Of course there has always been small-scale farming, but a new generation around the world is breathing new life into the idea. In Canada, the “rock-star farmer” Jean-Martin Fortier heads a whole movement of small-scale farmers – his guide to market gardening has sold more than 200,000 copies. In Sweden, the regenerative small farmer Richard Perkins runs popular training courses on how to make small farms work.
Can combining rewilding and market gardening create more wildlife and more healthy food? Knepp has just established a market garden to serve its farm shop which opened this summer and many Wildlife Trusts are acquiring small farms to rewild on the Knepp model.
At Pentwyn in Wales they are leading the way. James Hitchcock, the chief executive of Radnorshire Wildlife Trust, says: “The kickback against rewilding is, ‘It’s all very well and good you middle-class lot saying that low-input, high-value beef is the future. How do you feed people who haven’t got that income or time to cook?’ If we’re worried about food security and access to good quality, nutritious food, what we need is short supply chain fresh fruit and veg actually.”

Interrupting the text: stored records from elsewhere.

-- ==== Sys2Proof/Machine/Pq.lean ====
section
/-! DEFINITION. The post-quantum and hybrid commands of groups 0x30, 0x31, 0x32 and 0x38 (**R198**-**R227**).  The schemes
themselves are opaque functions of Config brought to the lengths that the manual gives (log entry 9); layouts, checks,
records, indices and the hybrid combination are computed. -/

namespace Sys2Proof.Machine

-- Families ------------------------------------------------------------------------------------------------------------------------

/-- Private-key lengths of the schemes' standards (log entry 9): ML-KEM, ML-DSA, SLH-DSA, stateful, HQC, McEliece. -/
def pqPrivLen (fam : String) (p : Nat) : Nat :=
  match fam with
  | "K" => [1632, 2400, 3168].getD (p - 1) 0
  | "L" => [2560, 4032, 4896].getD (p - 1) 0
  | "S" => 4 * slhN p
  | "Q" => [2305, 4586, 7317].getD (p - 1) 0
  | "M" => [6492, 13608, 13932, 13948, 14120].getD ((p - 1) / 2) 0
  | _ => 64

/-- Public-key lengths. -/
def pqPubLen (fam : String) (p : Nat) : Nat :=
  match fam with
  | "K" => kemPub p
  | "L" => dsaPub p
  | "S" => slhPub p
  | "F" => statefulPub p
  | "Q" => hqcPub p
  | _ => mcePub p

/-- Number of a family in the opaque functions: its algorithm byte. -/
def famNo (fam : String) : Nat := (chr fam).toNat

/-- A key pair of a family from a draw: public key, private key. -/
def pqPair (fam : String) (p n : Nat) : Bytes × Bytes :=
  let (a, b) := Config.pqKeygen (famNo fam) p n
  (fit (pqPubLen fam p) a, fit (pqPrivLen fam p) b)

/-- Ciphertext length of a KEM family. -/
def pqCtLen (fam : String) (p : Nat) : Nat := if fam = "K" then kemCt p else if fam = "Q" then hqcCt p else mceCt p

/-- Encapsulation: ciphertext, secret of 32 bytes (**R203**). -/
def pqEncapsOf (fam : String) (p : Nat) (pub : Bytes) (n : Nat) : Bytes × Bytes :=
  let (c, z) := Config.pqEncaps (famNo fam) p pub n
  (fit (pqCtLen fam p) c, fit 32 z)

/-- Decapsulation with implicit rejection (**R205**, **R223**). -/
def pqDecapsOf (fam : String) (p : Nat) (priv ct : Bytes) : Bytes := fit 32 (Config.pqDecaps (famNo fam) p priv ct)

/-- Signature length of a family. -/
def pqSigLen (fam : String) (p : Nat) : Nat := if fam = "L" then dsaSig p else if fam = "S" then slhSig p else statefulSig p

/-- A signature: `rnd` the number of its randomness or its index, 0 deterministic. -/
def pqSignOf (fam : String) (p : Nat) (priv ctx m : Bytes) (ext : Bool) (rnd : Nat) : Bytes :=
  fit (pqSigLen fam p) (Config.pqSign (famNo fam) p priv ctx m ext rnd)

-- Checks shared -------------------------------------------------------------------------------------------------------------------

/-- The set of a command: the record's, or P0's with an inline key. -/
def setOf (r : Req) (k : Keys) : Nat := match k.a with | some x => x.bits | none => r.desc.q % 16

/-- A set larger than the ENSIGN row by a figure (**R97**). -/
def setRow (r : Req) (size : Nat → Nat) (p : Nat) : Option (Nat × Nat) :=
  match rowOf r with
  | some x => require (size p ≤ size x) badRow
  | none => none

/-- The modulus check of FIPS 203 on an encapsulation key of a set (**R204**). -/
def kemModulusOk (p : Nat) (pub : Bytes) : Bool :=
  let v := leNat (pub.take (384 * (p + 1)))
  (List.range (256 * (p + 1))).all fun i => v / 4096 ^ i % 4096 < 3329

/-- Attributes of a KEM secret that is not returned (**R203**); its key version is a free value. -/
def secretAttrs (n : Nat) : Bytes := ascii "K1AB" ++ freeBytes n 2 ++ ascii "N0" ++ leBytes 2 256 ++ [0, 0, 0, 0, 0, 0]

/-- The answer of an encapsulation or decapsulation: the secret returned after `out`, or stored VOLATILE. -/
def secretAnswer (r : Req) (out z : Bytes) (n : Nat) : Answer :=
  if nbit r.desc.p 8 then okOut (out ++ z)
  else
    let x := { symRecord (secretAttrs n) 0 r.domain z with typ := 5, vol := true }
    { output := out, store := some x, ops := [(0, 1)] }

/-- A returned secret of a decapsulation needs exportability E (**R86**). -/
def exportSecret (r : Req) (k : Keys) : Option (Nat × Nat) :=
  require (!nbit r.desc.p 8 || (k.a.getD {}).exportability != chr "N") (usageFail 1 4)

/-- A key generation of a family: usage, mode, set, exportability. -/
def keygenAnswer (r : Req) (fam usage mode exp : String) (p n : Nat) : Answer :=
  let (pub, priv) := pqPair fam p n
  { output := pub, store := some (pairRecord (madeAttrs usage fam mode p exp (n + 1)) r.domain priv pub) }

/-- Exportability that P0 [9] gives a KEM pair. -/
def kemExp (r : Req) : String := if nbit r.desc.p 9 then "E" else "N"

-- ML-KEM (R203-R206) ----------------------------------------------------------------------------------------------------------------

/-- MLKEM_KEYGEN. -/
def execMlkemKeygen (rid : Nat) (spUe : Option Nat) (s : State) : Res :=
  runCmd 0x3001 noPre (pureCalc fun r _ n => keygenAnswer r "K" "D1" "B" (kemExp r) (r.desc.q % 16) n) rid spUe s

/-- Public key of a KEM or verification command: the record's or inline. -/
def pqPub (fam : String) (r : Req) (k : Keys) : Bytes := (pubOf r k (pqPubLen fam (setOf r k))).1

/-- MLKEM_ENCAPS (**R203**, **R204**). -/
def execMlkemEncaps (rid : Nat) (spUe : Option Nat) (s : State) : Res :=
  runCmd 0x3002 (fun _ r k => firstFail [needPair k.a "D1" "EB" "K" [], setRow r id (setOf r k)])
    (pureCalc fun r k n =>
      let p := setOf r k
      let pub := pqPub "K" r k
      if k.a.isNone && !kemModulusOk p pub then rejected
      else
        let (c, z) := pqEncapsOf "K" p pub n
        secretAnswer r c z (n + 1)) rid spUe s

/-- Checks of a decapsulation: key, row, ciphertext length, returned secret. -/
def preDecaps (fam : String) (size : Nat → Nat) : Pre := fun _ r k => firstFail [
  needPair k.a "D1" "DB" fam [], setRow r size (setOf r k),
  require (r.input.length == pqCtLen fam (setOf r k)) badLen, exportSecret r k]

/-- MLKEM_DECAPS (**R205**). -/
def execMlkemDecaps (rid : Nat) (spUe : Option Nat) (s : State) : Res :=
  runCmd 0x3003 (preDecaps "K" id)
    (pureCalc fun r k n => secretAnswer r [] (pqDecapsOf "K" (setOf r k) (matOf k.a) r.input) n) rid spUe s

-- ML-DSA (R207-R210) ------------------------------------------------------------------------------------------------------------------

/-- MLDSA_KEYGEN. -/
def execMldsaKeygen (rid : Nat) (spUe : Option Nat) (s : State) : Res :=
  runCmd 0x3004 noPre (pureCalc fun r _ n => keygenAnswer r "L" "S0" "S" "N" (r.desc.q % 16) n) rid spUe s

/-- Context and message behind a context length, or an external mu. -/
def ctxMsg (ext : Bool) (l : Bytes) : Bytes × Bytes :=
  if ext then ([], l) else let c := (l.headD 0).toNat; ((l.drop 1).take c, l.drop (1 + c))

/-- Permutations that a digest unit adds for a long message (**R208**). -/
def longOps (l : Bytes) : List (Nat × Nat) :=
  let b := l.length - 1
  if 4096 < b then [(3, (b - 4096 + 135) / 136)] else []

/-- The lane of an ENSIGN signature: the one whose context 0 holds it, else a free choice. -/
def laneOf (s : State) (rid n : Nat) : Nat :=
  match s.eng.units.find? fun e => e.1 / 256 == 6 && e.2.ctx0 == some rid with
  | some e => e.1 % 256
  | none => Config.freeNat n % enabledCount 6

/-- The iteration limit of **R100**: DEVICE_FAULT, and a known-answer test of the lane before further work. -/
def iterLimit (r : Req) (n : Nat) (s : State) : Answer × State :=
  let l := laneOf s r.rid n
  let t := updUnit 6 l (fun u => { u with kat := true }) s
  ({ status := stDevice, detail := lastSeq t },
    { t with eng := { t.eng with
        mldsaLimit := satAdd 32 t.eng.mldsaLimit 1, mkhFault := { t.eng.mkhFault with lastUnit := l, lastCause := 4 } } })

/-- A signing calculation under the limit of **R100**. -/
def limited (iters : Nat) (f : Calc) : Calc := fun s r k n =>
  if r.isEnsign && 128 ≤ iters then iterLimit r n s else f s r k n

/-- MLDSA_SIGN (**R207**-**R209**): `iters` rejections of the loop. -/
def execMldsaSign (rid : Nat) (spUe : Option Nat) (iters : Nat) (s : State) : Res :=
  runCmd 0x3005 (fun _ r k => firstFail [needPair k.a "S0" "S" "L" [], setRow r id (setOf r k)])
    (limited iters (pureCalc fun r k n =>
      let ext := nbit r.desc.p 9
      let (c, m) := ctxMsg ext r.input
      { output := pqSignOf "L" (setOf r k) (matOf k.a) c m ext (if nbit r.desc.p 8 then n + 1 else 0)
        ops := if ext then [] else longOps r.input })) rid spUe s

/-- The part of a verification's input behind the key, and its signature and tail. -/
def sigTail (fam : String) (r : Req) (k : Keys) : Bytes × Bytes :=
  let rest := (pubOf r k (pqPubLen fam (setOf r k))).2
  let n := pqSigLen fam (setOf r k)
  (rest.take n, rest.drop n)

/-- Checks of MLDSA_VERIFY that a stored key's set decides. -/
def preMldsaVerify : Pre := fun _ r k =>
  let rest := (pubOf r k (pqPubLen "L" (setOf r k))).2
  let n := dsaSig (setOf r k)
  let t := rest.drop n
  let ext := nbit r.desc.p 9
  firstFail [
    needPair k.a "S0" "VS" "L" [], setRow r id (setOf r k),
    require (if ext then rest.length == n + 64 else n + 1 + (t.headD 0).toNat ≤ rest.length) badLen,
    require (!r.isEnsign || ext || t.length ≤ 4097) (some (stMalformed, malDetail 0x02 3))]

/-- MLDSA_VERIFY (**R210**). -/
def execMldsaVerify (rid : Nat) (spUe : Option Nat) (s : State) : Res :=
  runCmd 0x3006 preMldsaVerify (pureCalc fun r k _ =>
    let ext := nbit r.desc.p 9
    let (sig, t) := sigTail "L" r k
    let (c, m) := ctxMsg ext t
    { verdict (Config.pqVerify (famNo "L") (setOf r k) (pqPub "L" r k) c m ext sig) with
      ops := if ext then [] else longOps t }) rid spUe s

-- SLH-DSA (R214, R215) ------------------------------------------------------------------------------------------------------------------

/-- Free digest steps of a hash-based operation (log entry 7). -/
def hashOps (keccak : Bool) (n : Nat) : List (Nat × Nat) := [(if keccak then 3 else 2, Config.freeNat n)]

/-- An SLH-DSA set of the SHAKE kind. -/
def slhShake (p : Nat) : Bool := p % 2 == 0

/-- SLHDSA_KEYGEN. -/
def execSlhdsaKeygen (rid : Nat) (spUe : Option Nat) (s : State) : Res :=
  runCmd 0x3101 noPre (pureCalc fun r _ n =>
    let p := r.desc.q % 16
    { keygenAnswer r "S" "S0" "S" "N" p n with ops := hashOps (slhShake p) (n + 4) }) rid spUe s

The farm was bought with a £1.5m loan in 2021 and will mostly follow a now-familiar recipe for British rewilding projects: use a small number of free-roaming animals to restart natural processes, creating a mosaic of wildlife-friendly habitats including woodland, species-rich pasture and free-flowing streams as well as Ffridd, the Welsh fringe habitat between traditional farmland and open moorland.
Nature rapidly roars back into any land managed less intensively, and Pentwyn’s fields are already full of meadow brown and gatekeeper butterflies, with bird’s foot trefoil and other wildflowers in bloom.
But the big change this summer was the arrival of the trust’s new tenants, Lisa Sture and her husband, John Hexall, who are establishing the market garden across three fields.
“Obviously it’s got lots of challenges,” says Sture, who had previously worked on smallholdings, and also did some training with Perkins. “The upland Welsh soil is not particularly naturally fertile. It’s more acidic than vegetables like. We’re higher up [270 metres above sea level] so we’ve got the wind, cooler conditions and shorter seasons. However, it’s an experiment. Let’s see what we can do. Anyone who feels the need to grow should just grow.”
Sture’s plan is for one polytunnel, 30 “no dig” vegetable beds, and egg-laying chickens with a mobile “tractor” so they move around every few days improving the land. Compost will be added from a local food-waste composting plant. One field will contain a forest orchard, including apples, pears and hardy kiwis, as well as hawthorn, rowan and Welsh juniper for making herbal health syrups. Another will host camping and a roundhouse for educational visits and running courses. As a financial director, Hexall has the skills to make the sums add up, and the partnership with the trust means a supply of eager volunteers and young people on work experience schemes.
They will sell, they hope, locally. “When we looked on the map and first saw it, we thought, ‘It’s the middle of nowhere, we won’t be able to grow and sell anything there’.” But they’ve founda thriving community. “It’s a really vibrant area.”
Sture will sell produce at the farm gate, via veg boxes to locals, and at the surprising number of farmers markets in Welsh border towns. She’s also already making connections with restaurants in the area; the famous food town of Ludlow is 50 minutes away, as is Hay-on-Wye.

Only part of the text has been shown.